Kintsugi: la belleza de la cicatriz como metáfora de la vida

27 de septiembre de 2024

Los japoneses, que tan profundamente se toman algunos aspectos esenciales de la vida, desarrollaron una técnica de restauración cerámica que va mucho más allá de lo funcional. El kintsugi consiste en reparar una fractura, una grieta o una rotura utilizando laca y polvo de oro, plata u otros metales. Pero lo importante no es solo el material empleado, sino la decisión consciente de no ocultar la herida, de hacerla visible y convertirla en parte fundamental del objeto.

En el kintsugi, la cicatriz no se disimula. Se subraya. Se honra. Se convierte en protagonista.

Metafóricamente, la pieza somos nosotros.
Las fracturas son las heridas provocadas por el transcurrir de la vida, que a veces nos hiere y, en ocasiones, incluso nos rompe. Ninguna existencia está libre de grietas: pérdidas, fracasos, decepciones, cambios bruscos. El tiempo y la experiencia dejan marcas, igual que una caída deja una línea irregular en la cerámica.

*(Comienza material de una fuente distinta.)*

/-- Keep the translation of an address in the cluster's TLB (R235). -/
def tlbFill (s : State) (w : Who) (va : Nat) : State :=
  if window0 ≤ va then s
  else
    let cl := clusterOf w.core
    match walk s w.asid va with
    | .error _ => s
    | .ok (e, big) =>
      let n : TlbEnt := ⟨w.asid, big, va / (if big then 2 ^ 29 else 2 ^ 16), e⟩
      match tlbFind s cl w.asid va with
      | some o =>
        if pteAllows o.pte w.priv .read then s
        else modCluster s cl fun c => { c with tlb := n :: c.tlb.filter (fun x => !(x.asid = n.asid && x.big = n.big && x.vpn = n.vpn)) }
      | none =>
        modCluster s cl fun c => { c with tlb := n :: c.tlb.filter (fun x => !(x.asid = n.asid && x.big = n.big && x.vpn = n.vpn)) }

/-- Two pages of one access: one that crosses is performed at the home slices of both, past the caches (log 76). -/
def Xl.join (x y : Xl) (n : Nat) : Xl :=
  { x with cache := false, own := x.own && y.own, past := some ⟨n, y.key, y.sealed⟩ }

/-- Translation of the bytes `va .. va + n - 1`: every page before any byte is touched (R260). A range that leaves
its storage unit of the window is an ACCESS_FAULT with the access's address. -/
def xlBytes (s : State) (w : Who) (va n : Nat) (k : AccKind) : Except Trap (List Nat × Xl) :=
  match xlate s w va k with
  | .error t => .error t
  | .ok x =>
    let left := 65536 - va % 65536
    if n ≤ left then
      if x.win && targetOf (offsetOf x.pa) ≠ targetOf (offsetOf (x.pa + n - 1)) then
        .error (trap .accessFault k.sub (wd va))
      else .ok (span x.pa n, x)
    else
      match xlate s w (va + left) k with
      | .error t =>
        .error (if x.win && t.kind = .accessFault then { t with value := wd va } else t)
      | .ok y =>
        if (x.win || y.win) && targetOf (offsetOf x.pa) ≠ targetOf (offsetOf y.pa) then .error (trap .accessFault k.sub (wd va))
        else .ok (span x.pa left ++ span y.pa (n - left), x.join y left)

/-- Keep the translations of both pages of an access (R235). -/
def tlbFills (s : State) (w : Who) (va : Nat) (x : Xl) : State :=
  match x.past with
  | none => tlbFill s w va
  | some o => tlbFill (tlbFill s w va) w (va + o.n)

/-- Translation page by page of a long range: the images of its pages, or the first fault (R125, R167, R277). -/
def xlPages (s : State) (w : Who) (k : AccKind) : Nat → Nat → Nat → Except Trap (List (Nat × Nat × Nat))
  | 0, _, _ => .ok []
  | fuel + 1, va, n =>
    if n = 0 then .ok []
    else
      match xlate s w va k with
      | .error t => .error t
      | .ok x =>
        let left := 65536 - va % 65536
        match xlPages s w k fuel (va + left) (n - left) with
        | .error t => .error t
        | .ok l => .ok ((va / 65536, x.pa / 65536 * 65536, x.key) :: l)

/-! Cluster SRAM banks (R79, R81, R83, R89). -/

/-- The mode of a bank: 0 scratchpad, 1 cache, 2 FIFO (R79). -/
def bankMode (s : State) (cl b : Nat) : Nat := fld (getCluster s cl).csbmode (4 * b + 1) (4 * b)

/-- The FIFO slot size of a bank (R79). -/
def bankSlot (s : State) (cl b : Nat) : Nat := 64 * 2 ^ fld (getCluster s cl).csbmode (4 * b + 3) (4 * b + 2)

/-- Must accesses to these places, each with its key slot, wait for a KEYCMD to be over: one needs the slot (R414)? -/
def keyHeld (s : State) (cells : List (Nat × Nat)) : Bool :=
  match s.tr.keyCmd with
  | none => false
  | some (k, _) => cells.any fun c => c.2 = k && isHbm c.1 && moduleOf c.1 = s.module

/-- The same of the pages of a range. -/
def pagesHeld (s : State) (pages : List (Nat × Nat × Nat)) : Bool := keyHeld s (pages.map (·.2))

/-- Is the bank's mode change in progress (R83)? -/
def bankPend (s : State) (cl b : Nat) : Bool := (getCluster s cl).csbpend.testBit b

/-- The cluster and bank of an address in cluster SRAM. -/
def bankOf (pa : Nat) : Option (Nat × Nat) :=
  match targetOf (offsetOf pa) with
  | .sram cl => some (cl, (offsetOf pa - sram0) % 0x400000 / 0x40000)
  | _ => none

/-- The counters of a bank's FIFO. -/
def fifoOf (s : State) (cl b : Nat) : Fifo := tget {} (getCluster s cl).fifos b

/-- The slots of a bank in FIFO mode (R81). -/
def fifoCap (s : State) (cl b : Nat) : Nat := 0x40000 / bankSlot s cl b

/-- The modes of the banks of this module that an access touches. -/
def bankModes (s : State) (pas : List Nat) : List Nat :=
  (pas.filter fun a => moduleOf a = s.module).filterMap fun a => (bankOf a).map fun (cl, b) => bankMode s cl b

/-- Is the address in the scratchpad of this core? -/
def inScratch (s : State) (core pa : Nat) : Bool :=
  decide (scratchPa s core 0 ≤ pa) && decide (pa < scratchPa s core 0x30000)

El kintsugi nos habla del momento de la reconstrucción. Del acto de detenerse, recoger los fragmentos y recomponer lo que se rompió. No para volver a ser exactamente lo que éramos antes, sino para seguir adelante siendo otra cosa, transformada. Como decía Mario Benedetti, “rotos, pero enteros”.

Desde el punto de vista técnico, el kintsugi tradicional no es un proceso rápido. Las piezas se reparan con laca urushi, una resina natural que requiere tiempo, humedad y paciencia para curar correctamente. Cada fase necesita su propio ritmo. No se puede acelerar sin consecuencias. Y quizá ahí reside una de sus enseñanzas más silenciosas: hay heridas que no se pueden cerrar deprisa.

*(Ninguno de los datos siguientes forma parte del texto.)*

/-- The check of a TBSPILL's write: a scout's, or one before the TXCHK that has to pass (R60, R339). Only a table that would be
written counts; the spills that other commands cause raise no trap (R138; log 103). -/
def spillCheck (s : State) (core ctx v : Nat) : Option Trap :=
  let c := arrCtx s core ctx
  let t := tget {} c.tabs v
  if t.stale.isSome || c.spill = 0 || (spillPas s core c v t.size .write).toOption.isNone then none
  else if scouting s s.cur then some (trap .txFootprint 0 (wd (spillSlot c v)))
  else if unchecked s s.cur then some (trap .txCheckLate 0 (wd (spillSlot c v)))
  else none

/-- TBSPILL (R139, R318). -/
def execTbspill (sw : Bool) (tb : Fin 8) (s : State) : Out :=
  .next (issue (.tbspill sw tb) .none 0 s fun s => arrayGo s [] none fun s => earlierDone s [tb.val] none true [] fun s =>
    let core := coreOf s.cur
    let x := (getCore s core).actx
    if (actTab s core tb.val).st = .resident then
      match spillCheck s core x tb.val with
      | some t => raise s t
      | none => retire (countCmd (evict s core x tb.val) (clusterOf core) true) true
    else retire (countCmd s (clusterOf core) true) true)

/-- TBFILL (R139, R318). -/
def execTbfill (sw : Bool) (tb : Fin 8) (s : State) : Out :=
  .next (issue (.tbfill sw tb) .none 0 s fun s => arrayGo s [] none fun s => earlierDone s [tb.val] none true [] fun s =>
    let core := coreOf s.cur
    let x := (getCore s core).actx
    let fin := fun (s : State) => retire (countCmd s (clusterOf core) true) true
    let t := actTab s core tb.val
    match t.st with
    | .lost => raise s (tableStale tb.val (t.stale.getD (.lost, 0)))
    | .empty => raise s (tableRange 4 tb.val 0 0 0 0)
    | .spilled =>
      (match refill s core x tb.val [tb.val] with
       | .error t => raise s t
       | .ok none => parkFor s .builds []
       | .ok (some s) => fin s)
    | .resident => fin ((place s core x tb.val [tb.val]).getD s)
    | _ => fin s)

/-! TBUILD (R129 to R131, R319, R320). -/

/-- The element type of a source keyword. -/
def srcElem : SrcType → ElemType
  | .bf16 => .bf16 | .fp16 => .fp16 | .fp32 => .fp32 | .i8 => .i8

/-- The source and entry types, or none where FMT names one that TBUILD does not take (R129). -/
def buildTypes (st : SrcType) (f : Fmt) : Option (ElemType × ElemType) :=
  let src := f.st.getD (srcElem st)
  if src = .i8 then (if f.dt.getD .i16 = .i16 then some (.i8, .i16) else none)
  else if eFloat src && eFloat (f.dt.getD .bf16) then some (src, f.dt.getD .bf16)
  else none

/-- The storage unit of a window address that a TBUILD may read, by its base, and the byte's place (R131). -/
def sourceUnit (s : State) (h va : Nat) : Option (Nat × Nat) :=
  if va < window0 then none
  else
    (xlWindow s (coreOf h) (privOf s h) (va - window0)).bind fun x =>
      match targetOf (offsetOf x.pa) with
      | .scratch c => if clusterOf c = clusterOf (coreOf h) then some (scratchPa s c 0, x.pa) else none
      | .sram cl => if cl = clusterOf (coreOf h) && (bankModes s [x.pa]).all (· = 0) then some (sramPa s cl 0, x.pa) else none
      | _ => none

/-- The window's storage at the addresses of a source, whatever the modes of its banks. -/
def sourceStore (s : State) (h : Nat) (n : Nest) : List Nat :=
  n.elems.filterMap fun va =>
    if va < window0 then none else (xlWindow s (coreOf h) (privOf s h) (va - window0)).map (·.pa)

/-- The first source byte outside the storage unit of the first element (R131). -/
def strayByte (s : State) (h z : Nat) (n : Nest) : Option Nat :=
  let u := (sourceUnit s h n.base).map (·.1)
  (n.elems.flatMap fun va => span va z).find? fun b => u.isNone || (sourceUnit s h b).map (·.1) ≠ u

/-- The physical addresses of the elements of a source, by rows. -/
def sourcePas (s : State) (h : Nat) (n : Nest) : List Nat :=
  n.grid.map fun va => ((sourceUnit s h va).map (·.2)).getD 0

/-- TBUILD (R319): accepted, and its watch armed, after the hart's own earlier stores (R126, R135). Built again without
multicast, the table forgets the holders of its copies, those that were not stale too: what a later mark does to them is the
model's choice (R145; log 103). -/
def execTbuild (sw : Bool) (tb : Fin 8) (b c : Fin 32) (kind : TblKind) (st : SrcType) (mc : Bool) (s : State) : Out :=
  let i := Instr.tbuild sw tb b c kind st mc
  .next (issue i .fmt 0 s fun s =>
    let h := s.cur
    let core := coreOf h
    let f := fmtOf s
    match buildTypes st f with
    | none => raise s (illegal i)
    | some (src, ty) =>
      let ops := operands s [b.val, c.val]
      let gw := ops.getD 1 0
      match badParam [(gw, decide (gw.toNat < 32))] with
      | some t => raise s t
      | none => arrayGo s ops none fun s =>
        withNest s ops (ops.getD 0 0) (fun n => n.y ≤ 128) fun s n rp =>
          let g0 := gw.toNat
          let groups := (n.x + kindG kind - 1) / kindG kind
          if let some k := pendBank s (sourceStore s h n) then parkFor s (.bank k) ops
          else
          match strayByte s h (esize src) n, n.misaligned (esize src) with
          | some a, _ => raise s (trap .accessFault 1 (wd a))
          | none, some a => raise s (trap .misaligned 1 (wd a))
          | none, none =>
            if kindMaxGroups kind < g0 + groups then raise s (tableRange 2 tb.val 0 (min (g0 + groups - 1) 255) 0 0)
            else if 131072 < n.y * groups * kindSlots kind * esize ty then raise s (tableRange 5 tb.val 0 0 0 0)
            else consume s [b.val, c.val] fun s _ => recPoison s (ops.getD 0 0) rp fun s =>
              let pas := sourcePas s h n
              earlierDone s [tb.val] none true ops fun s =>
                let x := (getCore s core).actx
                match place s core x tb.val [tb.val] with
                | none => parkFor s .builds ops
                | some s =>
                  let unit := ((sourceUnit s h n.base).map (·.1)).getD 0
                  let lo := pas.foldl min (pas.headD 0)
                  let hi := pas.foldl max 0 + esize src - 1
                  let nt : Table := { st := .building, kind := kind, ty := ty, rows := n.y, groups := groups, gbase := g0
                                      watch := some (unit, lo - unit, hi - unit) }
                  let s := modTab s core x tb.val fun t => { nt with reg := t.reg }
                  let places := pas.map fun a => (a, 0)
                  acceptCmd s [] (.build {
                    core := core, ctx := x, tb := tb.val, kind := kind, src := src, ty := ty
                    ftz := f.ftz, sat := f.sat, rows := n.y, x := n.x, gbase := g0, pas := places, mc := mc }))

/-- TBUILD rcv (R320): the table is announced. A pending FMT is used up, with whatever options it has (R115, R255). -/
def execTbuildRcv (sw : Bool) (tb : Fin 8) (s : State) : Out :=
  .next (issue (.tbuildRcv sw tb) .fmt 0 s fun s => arrayGo s [] none fun s => earlierDone s [] none true [] fun s =>
    let core := coreOf s.cur
    let s := unplace s core (getCore s core).actx tb.val fun _ => { st := .expected }
    retire (countCmd s (clusterOf core) true) true)

/-- The value of an activation or an entry. -/
def elemNum (t : ElemType) (ftz : Bool) (raw : Nat) : Num := if eFloat t then fpDec t ftz raw else intNum (eVal t raw)

/-- An entry as the exact sum of its terms, rounded once (R128, R130). -/
def entryOf (c : BuildCmd) (a : List Num) (e : Nat) : BitVec 32 :=
  let terms := match c.kind with
    | .sub => (span 0 4).filterMap fun i => if e.testBit i then a[i]? else none
    | .sgn => (span 0 4).filterMap fun i => (a[i]?).map fun v => if e.testBit i then numNeg v else v
    | .trn => if 243 ≤ e then [] else (span 0 5).filterMap fun i => (a[i]?).map fun v =>
        match e / 3 ^ i % 3 with
        | 0 => numNeg v
        | 1 => numMul (.fin false 0 0) v
        | _ => v
  match terms with
  | [] => 0
  | t :: ts =>
    let v := ts.foldl numAdd t
    BitVec.ofNat 32 (if eFloat c.ty then fpRnd c.ty c.ftz c.sat v else eFit c.ty false (numInt v))

/-- All entries of a table in the order of R130. -/
def buildEntries (c : BuildCmd) (raw : List Nat) : List (BitVec 32) :=
  let groups := (c.x + kindG c.kind - 1) / kindG c.kind
  (span 0 c.rows).flatMap fun r => (span 0 groups).flatMap fun j =>
    let a := (span 0 (kindG c.kind)).map fun i =>
      let x := kindG c.kind * j + i
      if c.x ≤ x || (c.kind = .trn && 128 ≤ 5 * (c.gbase + j) + i) then (.fin false 0 0 : Num)
      else elemNum c.src c.ftz (raw.getD (r * c.x + x) 0)
    (span 0 (kindSlots c.kind)).map (entryOf c a)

La reparación se construye capa a capa. Primero se unen los fragmentos, luego se rellenan las ausencias, se nivelan las superficies y, solo al final, se aplica el metal que hará visible la cicatriz. El brillo no llega al principio, llega cuando la estructura está sólida. También en esto el paralelismo con la vida es inevitable.

El kintsugi nos muestra la historia del objeto. Nos habla de golpes que dejaron huella, de caídas que no lo destruyeron del todo. Esas cicatrices lo hacen más complejo, más interesante, más sabio. Igual que las arrugas en el rostro de una persona mayor, la cicatriz deja de ser defecto para convertirse en memoria. Memoria de lo vivido, de lo superado, de lo aprendido.

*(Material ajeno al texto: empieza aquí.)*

/-- UNMAPPING a queue (R401): it stands before a packet whose effect has not begun, IDLE, the latch swapped for 0; and RUNNABLE
again if the latch was set or it has something left. -/
def unmapQueue (s : State) (q : Nat) : State :=
  let s := boundary (modCq s q fun c => { c with st := .idle, thread := 0, pend := c.pend.filter (·.begun) }) q
  let c := getCq s q
  let s := modCq s q fun c => { c with latch := false }
  if c.latch || leftOver c then makeRunnable s q else s

/-- Map the oldest runnable queue on a thread, which clears its latch when it begins to parse (R401, R402). -/
def mapOldest (s : State) (t : Nat) : State :=
  match s.tr.runlist with
  | [] => s
  | q :: rest =>
    modCq (modTr s fun x => { x with runlist := rest }) q fun c =>
      { c with st := if c.pend.isSome then .waiting else .mapped, thread := t, blocked := true, waitAt := s.cycle }

/-- The queue on a thread. -/
def queueOn (s : State) (t : Nat) : Option Nat := (s.tr.cqs.find? fun e => onThread e.2 && e.2.thread = t).map (·.1)

/-- A free thread, the lowest first. -/
def freeThread (s : State) : Option Nat := (span 0 32).find? fun t => (queueOn s t).isNone

/-- A queue on a thread that is empty, or disabled, and in no wait (R394, R402). -/
def idleQueue (s : State) : Option Nat :=
  (s.tr.cqs.find? fun e => e.2.st = .mapped && e.2.pend.isNone && (hasWords e.2 = 0 || !cqOn e.2)).map (·.1)

/-- Map runnable queues on free threads, and in place of empty ones, at once (R402). No queue is mapped while an update
has quiesced the threads (R418). -/
def mapQueues : Nat → State → State
  | 0, s => s
  | n + 1, s =>
    if s.tr.runlist.isEmpty || s.tr.quiesce then s
    else
      match freeThread s with
      | some t => mapQueues n (mapOldest s t)
      | none =>
        match idleQueue s with
        | none => s
        | some q => mapQueues n (mapOldest (unmapQueue s q) (getCq s q).thread)

/-- Map all that can be mapped. -/
def remap (s : State) : State := mapQueues 64 s

/-- Set a queue's wake latch (R401). -/
def setLatch (s : State) (q : Nat) : State :=
  let s := modCq s q fun c => { c with latch := true }
  if (getCq s q).st = .idle then remap (makeRunnable s q) else s

/-- A QUEUE FAULT (R398): the queue stops at the packet and is unmapped. -/
def queueFault (s : State) (q code : Nat) : State :=
  let w := packetAt (getCq s q)
  let s := modCq s q fun c => { c with st := .faulted, fault := code, faultAt := w, thread := 0, pend := none }
  remap (jlog (boundary s q) 10 q code w 0 0)

/-- Leave the indirect buffers that are at their end (R399). -/
def popBufs : Nat → State → Nat → State
  | 0, s, _ => s
  | n + 1, s, q =>
    match (getCq s q).stack with
    | b :: rest =>
      if b.left = 0 then
        let s := modCq s q fun c => { c with stack := rest }
        popBufs n (if b.notify then cpSend s (.notify q b.whr) else s) q
      else s
    | [] => s

/-- A packet is behind its thread (R396): its notification if it has completed, the buffers that it ends, and the boundary; with
no word left the thread blocks (R401). -/
def packetDone (s : State) (q flags whr : Nat) : State :=
  let s := if flags / 2 % 2 = 1 then cpSend s (.notify q whr) else s
  let s := popBufs 5 (modCq s q fun c => { c with pend := none, st := if c.st = .waiting then .mapped else c.st }) q
  remap (boundary (modCq s q fun c => { c with blocked := c.blocked || decide (hasWords c = 0) }) q)

/-- The COUNT of a type (R397): none for NOP, which takes any. -/
def countOf : Nat → Option Nat
  | 2 => some 8 | 3 => some 0 | 4 => some 7 | 5 => some 5 | 6 => some 3 | 7 => some 3 | 8 => some 3 | 9 => some 1
  | 10 => some 2 | 11 => some 2 | 12 => some 3 | _ => none

/-- Payload words, or the fault of the first that cannot be read. -/
def payloadWords (s : State) (c : CmdQueue) : Nat → Nat → Except Nat (List (BitVec 32))
  | 0, _ => .ok []
  | n + 1, k =>
    match packetWord s c k with
    | .error e => .error e
    | .ok w =>
      match payloadWords s c n (k + 1) with
      | .error e => .error e
      | .ok l => .ok (w :: l)

/-- Does a virtual range translate for an access under the queue's address space (R398)? -/
def reaches (s : State) (c : CmdQueue) (k : AccKind) (va n : Nat) : Bool :=
  decide (va + n ≤ window0) && (match pagesX s ⟨0, cqAsid c, true⟩ k (n / 65536 + 2) va n with
    | .ok _ => true
    | .error _ => false)

/-- The checks of a packet's payload in the order of their codes (R397, R398): reserved bits and ranges, addresses,
indirect depth. -/
def payloadFault (s : State) (c : CmdQueue) (typ : Nat) (p : List (BitVec 32)) : Option Nat :=
  let bad3 := match typ with
    | 2 => pf p 0 27 10 ≠ 0 || long p 3 % 2 ^ 32 = 0 || 65536 < long p 3 % 2 ^ 32
    | 4 => pf p 0 28 4 ≠ 0
    | 5 => pf p 0 31 1 ≠ 0
    | 6 => pf p 0 31 24 ≠ 0 || pf p 0 23 0 = 0
    | 7 => pf p 0 31 24 ≠ 0 || pf p 0 23 13 ≠ s.module
    | 8 => pf p 0 30 14 ≠ 0
    | 9 => pf p 0 31 1 ≠ 0
    | 10 => pf p 0 27 11 ≠ 0 || pf p 1 31 11 ≠ 0 || pf p 1 10 0 < pf p 0 10 0
    | 11 => pf p 0 15 0 ≠ 0 || pf p 1 31 12 ≠ 0 || pf p 1 11 0 = 0 || 2048 < pf p 1 11 0 ||
        pf p 0 27 24 < pf p 0 31 28 || pf p 0 19 16 < pf p 0 23 20
    | 12 => pf p 0 27 0 ≠ 0
    | _ => false
  let bad4 := match typ with
    | 2 =>
      let ctx := long p 4
      let done := long p 6
      long p 1 % 64 ≠ 0 || ctx % 65536 ≠ 0 || done % 8 ≠ 0 || !reaches s c .read (long p 1) (64 * (long p 3 % 2 ^ 32)) ||
        (ctx ≠ 0 && !reaches s c .write ctx 65536) || (done ≠ 0 && !reaches s c .write done 8)
    | 4 => pf p 0 29 29 = 0 && (long p 1 % 8 ≠ 0 || (peek s none (cqAsid c) (long p 1) 8).isNone)
    | 5 => long p 1 % 8 ≠ 0 || !reaches s c .write (long p 1) 8 || (pf p 0 0 0 = 1 &&
        (match xlate s ⟨0, cqAsid c, true⟩ (long p 1) .write with
         | .ok x => !isHbm x.pa
         | .error _ => true))
    | 6 => long p 1 % 4 ≠ 0
    | 12 => long p 1 % 64 ≠ 0
    | _ => false
  if bad3 then some 3 else if bad4 then some 4 else if typ = 6 && 4 ≤ c.stack.length then some 5 else none

/-- What a packet meets before its effect begins: it may begin, it must wait (R400, R402 to R404), or it is at fault. -/
inductive Ready where
  | go | wait
  | fault (code : Nat)
  deriving DecidableEq, Repr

El objeto roto y reparado se vuelve visualmente bello, pero también imitable a nivel personal y social. Nos invita a valorar nuestras propias cicatrices por todo lo que nos enseñaron. A quedarnos con el aprendizaje y no con el sufrimiento puro de la fractura. A entender que no todo lo roto debe esconderse.

Decía Ernest Hemingway que “el mundo nos rompe a todos, y luego algunos se hacen más fuertes en las partes rotas”. El kintsugi parece materializar esta idea con una sencillez desarmante: no negar la rotura, no avergonzarse de ella, sino integrarla y convertirla en fortaleza.

Tal vez sea hora de aplicar las enseñanzas indirectas de esta antigua técnica de restauración cerámica a nuestra propia vida. Tratar nuestras fracturas personales con “resina de oro”: con cuidado, con tiempo, con respeto. Destacarlas no desde la herida abierta, sino desde la cicatriz ya cerrada. Mostrar con orgullo lo que son: la prueba de que hemos vivido.

Porque cada cicatriz es la memoria de algo superado.
Y, como en el kintsugi, es precisamente ahí donde la vida adquiere su forma más honesta y más bella.